Malory forced herself to look at the explicit photo, and then saw what he meant.  “Our eyes are closed, and our muscles are slack, but if we were unconscious you wouldn’t be able to, uh, do that to me.”

“I would if he’d dosed me with another drug,” he told her.  “The one that makes a man stand at attention, so to speak.”

“You mean, when the drug made your – and then he took it and – oh, God.”  She almost felt like throwing up again.  “Robert, I don’t know what to say.”

He opened his arms.  “Come here, honey.”

Moving into his embrace felt like being made whole again after being torn apart.  Malory pressed her cheek against his shoulder and linked her hands behind his back.  “If they ever invent a time-travel machine, I need to take the first trip.  All I need is a two day hop back to make this right.”

“I’d rather you go a bit further, to when I was ready to ask a girl on a date for the first time,” he said softly.  “Tell me to ask you instead of Miranda Logan.”

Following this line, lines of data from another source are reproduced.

-- ==== Sys2Proof/Certificates/Slice0/Obligations.lean ====
section
/-! DEFINITION. The statements for the provers. Each docstring names the rule of spec/ it formalises; where a clause rests on a decision
of the spec (92_eei_decisions.md D<n>) or on a choice of the model (log n), it says so. -/

open Sys2Proof Sys2Proof.Machine

/-! ### Encoding and decoding -/

/-- Encoding and decoding agree in both directions, for every operand value: each instruction's words decode to it, and a command
that decodes is exactly the words of what it decodes to. 30_encoding.md, Part 2; the encoding is the spec's own decision D2, D3. -/
def Obligations.DecodeAndEncodeAgree : Prop :=
  (∀ i, decode (encode i) = .ok i) ∧ ∀ c i, decode c = .ok i → encode i = c

/-- "A command is legal iff `CW[31:8] = 0` and `CW[7:0]` is 0x01, 0x02 or 0x03" (R49, the spec's own decision D6): exactly the legal
commands decode. -/
def Obligations.LegalCommandsDecode : Prop :=
  ∀ c : Command, (∃ i, decode c = .ok i) ↔
    c.cw.toNat / 256 = 0 ∧ (c.cw.toNat % 256 = 1 ∨ c.cw.toNat % 256 = 2 ∨ c.cw.toNat % 256 = 3)

/-- Words the spec writes out decode to what they stand for (R54 and the decode vectors of 95_test_vectors.md section 7). -/
def Obligations.SpecWordsDecode : Prop :=
  decode ⟨0x00000003, 0x0000000C, 0x00001000, 0x00000010⟩ = .ok (.inittable 12 0x1000 16) ∧
  assemble (.inittable 12 0x1000 16) = ⟨0x00000003, 0x0000000C, 0x00001000, 0x00000010⟩ ∧
  decode ⟨0x00000001, 4, 0x12345678, 0xFFFFFFFF⟩ = .ok (.sqrt 4 0x12345678 0xFFFFFFFF) ∧
  decode ⟨0x00000002, 0x65, 0, 0⟩ = .ok (.tlookup 101 0 0) ∧
  decode ⟨0x00000101, 0, 0, 0⟩ = .error .reservedBitsSet ∧
  decode ⟨0x00000004, 7, 0, 0⟩ = .error .reservedOpcode ∧
  decode ⟨0, 0, 0, 0⟩ = .error .reservedOpcode ∧
  decode ⟨0x80000001, 4, 0, 0⟩ = .error .reservedBitsSet

/-- STATUS holds the code of R51 in its low byte and zero above (R50), decisions D4 and D5. -/
def Obligations.StatusWordsAreTheCodes : Prop :=
  statusWord .ok = 0x00 ∧ statusWord .eIllegal = 0x01 ∧ statusWord .eIndex = 0x02 ∧ statusWord .eBounds = 0x03 ∧
  ∀ a : Response, (responseWords a).1.toNat < 256 ∧ (responseWords a).2 = a.result

/-! ### Steps -/

/-- A step runs the decoded instruction: where the next move is the block's step for a requester whose command decodes to `i`, the step
is `exec i`, with the move taken and the turn given to that requester. The moves and the turn are the model's own (log 3, log 4). -/
def Obligations.StepRunsTheDecodedInstruction : Prop :=
  ∀ (s : State) (r pick : Nat) (rest : List Move) (f : InFlight) (i : Instr),
    s.moves = .run r pick :: rest → s.slot r = .busy f → decode f.cmd = .ok i →
      step s = exec i { s with moves := rest, turn := ⟨r, pick⟩ }

/-- With no move that can be made the block runs the command of some Busy requester: which one, and with which free choice, is not said (log 5;
R102 and R114 leave it free). A command that decodes is executed; one that does not is answered with (E_ILLEGAL, 0) and nothing else of
the spec's state changes (R49, R92; decisions D6, D23; log 13). -/
def Obligations.SilentStepRunsSomeBusyCommand : Prop :=
  ∀ s : State, Slots.wf s.slots → s.everyMoveWaits → (∃ q g, s.slot q = .busy g) →
    ∃ r pick f, s.slot r = .busy f ∧
      (∀ i, decode f.cmd = .ok i → step s = exec i { s with turn := ⟨r, pick⟩, draws := s.draws + 1 }) ∧
      ((∀ i, decode f.cmd ≠ .ok i) →
        ∃ t, step s = .next t ∧ t.slot r = .done ⟨.eIllegal, 0⟩ ∧ s.sameOutsideSlot t r ∧
          t.moves = s.moves ∧ t.turn = ⟨r, pick⟩ ∧ t.draws = s.draws + 1)

/-- A word of the opcode table placed by `withFetchWord` runs as the very next step (the model's own, log 14). -/
def Obligations.FetchedWordRunsNext : Prop :=
  ∀ (s : State) (nbits w : Nat) (i : Instr), decodeTableWord nbits w = some i →
    step (s.withFetchWord nbits w) =
      exec i { s.setSlot 0 (.busy ⟨tableCommand nbits w, []⟩) with turn := ⟨0, s.turn.pick⟩ }

/-- Nothing stops the model: from every state, reachable or not, a step answers a next state. That no command faults, an error being a
status code after which the block carries on, is 60_exceptions.md R90 to R92, and that the model has no fault at all is log 21. An
offer to a slot that is not Idle, a take and a run with nothing there make no step and wait in the list of moves, which is the model's
own field (log 3, log 6, log 7); a step in which nothing at all can be done leaves the state as it is (R109; log 5). -/
def Obligations.EveryStepAnswersNext : Prop :=
  ∀ s : State, ∃ t, step s = .next t

/-- An illegal command completes with `respond(E_ILLEGAL, 0)` and has no other effect, whatever its operands (R49, R92; decisions D6,
D23); so decode comes before every check of an operation (R94). This is the step of a run move; SilentStepRunsSomeBusyCommand says the
same of the block's own step, with no move that can be made. -/
def Obligations.IllegalCommandAnswersEIllegal : Prop :=
  ∀ (s : State) (r pick : Nat) (rest : List Move) (f : InFlight),
    s.moves = .run r pick :: rest → s.slot r = .busy f →
    ¬(f.cmd.cw.toNat / 256 = 0 ∧ (f.cmd.cw.toNat % 256 = 1 ∨ f.cmd.cw.toNat % 256 = 2 ∨ f.cmd.cw.toNat % 256 = 3)) →
      ∃ t, step s = .next t ∧ t.slot r = .done ⟨.eIllegal, 0⟩ ∧ s.sameOutsideSlot t r ∧ t.moves = rest

/-- A command is accepted only in Idle, with W empty (R18, R19, decisions D13, D18). For an offer in any other slot state there is no
move, and the command is not accepted until the slot is Idle (R105, I11): the offer stays first in the list of moves, and the step is the
one the machine makes without it (the list is the model's own field, log 3, log 6). -/
def Obligations.CommandsAreAcceptedOnlyInIdle : Prop :=
  ∀ (s : State) (r : Nat) (cmd : Command) (rest : List Move), s.moves = .issue r cmd :: rest →
    (s.slot r = .idle →
      ∃ t, step s = .next t ∧ s.sameOutsideSlot t r ∧ t.moves = rest ∧ t.slot r = .busy ⟨cmd, []⟩) ∧
    (s.slot r ≠ .idle →
      ∃ t, step { s with moves := rest } = .next t ∧ step s = .next { t with moves := .issue r cmd :: t.moves })

/-- Taking a response hands it to its requester, in its issue order, and puts the slot in Idle, whether it reports success or an error
(R18, R97, R116, decisions D18, D22, D23). Where there is none to take, the take
waits in the list of moves and the step is the one the machine makes without it (the model's choice, log 7). -/
def Obligations.TakingAResponseFreesTheSlot : Prop :=
  ∀ (s : State) (r : Nat) (rest : List Move), s.moves = .take r :: rest →
    (∀ a, s.slot r = .done a →
      ∃ t, step s = .next t ∧ t.slot r = .idle ∧ t.responsesOf r = s.responsesOf r ++ [a] ∧
        t.moves = rest ∧ t.rom = s.rom ∧ (∀ e, t.hostWord e = s.hostWord e) ∧
        ∀ other, other ≠ r → t.slot other = s.slot other ∧ t.responsesOf other = s.responsesOf other) ∧
    ((∀ a, s.slot r ≠ .done a) →
      ∃ t, step { s with moves := rest } = .next t ∧ step s = .next { t with moves := .take r :: t.moves })

/-- Reset puts every slot in Idle and discards every record, without a response; the ROM and every word of host memory stay as they are
(R106 to R108, decision D20). That reset is one move is the model's choice (log 11). -/
def Obligations.ResetIdlesEverySlotAndKeepsMemory : Prop :=
  ∀ (s : State) (rest : List Move), s.moves = .reset :: rest →
    ∃ t, step s = .next t ∧ t.runEnded ∧ t.slots = [] ∧ t.rom = s.rom ∧ (∀ e, t.hostWord e = s.hostWord e) ∧
      t.received = s.received ∧ t.moves = rest

/-- Another agent's write puts its word at its element and changes nothing else (20_memory.md R34; log 22). -/
def Obligations.HostWriteChangesOneWord : Prop :=
  ∀ (s : State) (e v : Word) (rest : List Move), s.moves = .hostWrite e v :: rest →
    ∃ t, step s = .next t ∧ t.hostWord e.toNat = some v ∧ (∀ x, x ≠ e.toNat → t.hostWord x = s.hostWord x) ∧
      t.rom = s.rom ∧ t.received = s.received ∧ t.moves = rest ∧ ∀ r, t.slot r = s.slot r

/-- With nothing to do the block waits (R109, decision D20): no move to come that can be made, and no command Busy, above all with every
slot Idle. -/
def Obligations.IdleBlockWaits : Prop :=
  ∀ s : State, s.Inv → s.everyMoveWaits → s.noneBusy → step s = .next s

/-! ### The state after reset and what every step keeps -/

/-- After reset the ROM holds its contents, every slot is Idle and no record exists (R106, decisions D16, D20). -/
def Obligations.ResetStateIsAsTheSpecSays : Prop :=
  State.reset.rom = romContents ∧ State.reset.runEnded ∧ State.reset.slots = []

/-- The invariant holds at reset. -/
def Obligations.InvHoldsAtReset : Prop := State.reset.Inv

/-- Every step keeps the invariant: the ROM intact (R58), HOST_MEM canonical with every address one of 32 bits (R26), the slots canonical,
W a set of indices below N of an INITTABLE that passed its checks (R19), and RESULT 0 on every error (R52). -/
def Obligations.StepKeepsInv : Prop :=
  ∀ s t : State, s.Inv → step s = .next t → t.Inv

/-- "no command, reset or agent changes it" (R58): no step, from any state, changes the ROM (decision D16 puts it in a ROM). -/
def Obligations.NoStepChangesTheRom : Prop :=
  ∀ s t : State, step s = .next t → t.rom = s.rom

/-- A word of host memory changes in a step only if the step is the block's for a requester whose own INITTABLE, in flight and past its
checks, writes one of its elements there with that element's value, no other requester's slot changing, or if another agent wrote it. So
the block writes only inside the buffer of the INITTABLE it serves (R22, R87), and responses and those words are its only effects (R12).
That the other agent's write is a move of the model's list is the model's choice (log 3, log 22). -/
def Obligations.OnlyInittableWritesMemory : Prop :=
  ∀ (s t : State) (e : Nat), step s = .next t →
    t.hostWord e = s.hostWord e ∨
      (∃ r v, s.stepServed t r ∧ t.hostWord e = some v ∧ s.blockWrites t r e v ∧ ∀ other, other ≠ r → t.slot other = s.slot other) ∨
      ∃ a v rest, s.nextMove = some (.hostWrite a v, rest) ∧ a.toNat = e ∧ t.hostWord e = some v

/-- A requester's slot changes only by its own command, from Idle to Busy with W empty; by a step of the block for it, from Busy to the
same command with another W or to Done; by its own taking, from Done to Idle; or by reset, to Idle. So the slot goes round as R18 says
and commands of different requesters run independently (R102, decisions D18, D19). The moves and the turn that say whose step it is are
the model's own (log 3, log 4, log 5). -/
def Obligations.SlotsChangeOnlyByTheirOwnRequester : Prop :=
  ∀ (s t : State) (r : Nat), step s = .next t → t.slot r ≠ s.slot r →
    (∃ cmd rest, s.nextMove = some (.issue r cmd, rest) ∧ s.slot r = .idle ∧ t.slot r = .busy ⟨cmd, []⟩) ∨
      (s.stepServed t r ∧
        ∃ f, s.slot r = .busy f ∧ ((∃ a, t.slot r = .done a) ∨ ∃ ws, t.slot r = .busy ⟨f.cmd, ws⟩)) ∨
      (∃ rest a, s.nextMove = some (.take r, rest) ∧ s.slot r = .done a ∧ t.slot r = .idle) ∨
      ∃ rest, s.nextMove = some (.reset, rest) ∧ t.slot r = .idle

/-- "No command's result depends on any earlier command" (R21): equal commands return equal responses whatever else the two states hold,
and the word that an INITTABLE step writes is fixed by its address and the command's operands alone. -/
def Obligations.EqualCommandsAnswerAlike : Prop :=
  (∀ (i : Instr) (s s' t t' : State) (a a' : Response), s.romIntact → s'.romIntact →
    exec i s = .next t → exec i s' = .next t' →
    t.slot s.turn.client = .done a → t'.slot s'.turn.client = .done a' → a = a') ∧
  ∀ (s t : State) (n base cap : Word) (e : Nat), s.romIntact → exec (.inittable n base cap) s = .next t →
    t.hostWord e ≠ s.hostWord e →
      base.toNat ≤ e ∧ e < base.toNat + n.toNat ∧ t.hostWord e = some (sqrt100 romContents (BitVec.ofNat 32 (e - base.toNat)))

“Why, so you can break my leg?” she tried to joke.

“So I could start out with the right girl, instead of the wrong one.”  He tipped up her chin.  “You know if that had happened, if I’d met you first, I think by now we’d be married.  Maybe even have a couple of kids.”

Her heart seemed to slither invisibly out of her chest and spill like an unseen pool of tears at his feet.  “You don’t really mean that.  Robert, despite what’s in those pictures, we barely know each other.”

He nodded.  “It doesn’t make sense, does it?  But when I woke up in the room, with you in my arms, I felt right.  Like I’d been walking around half-empty and not even knowing it until you.  You fill me up, honey.  Every time I look you, you make me whole.  You make me cherish you.”

Suddenly Malory knew what they had to do.  “This man – this blackmailer – he stole that from us.”  She nodded at the photos.  “Do you agree?”  When he nodded, she took a deep breath.  “I want to take it back, Robert.  I want to be with you, without his drugs and his schemes and his evil.  Now.  Come to bed with me.”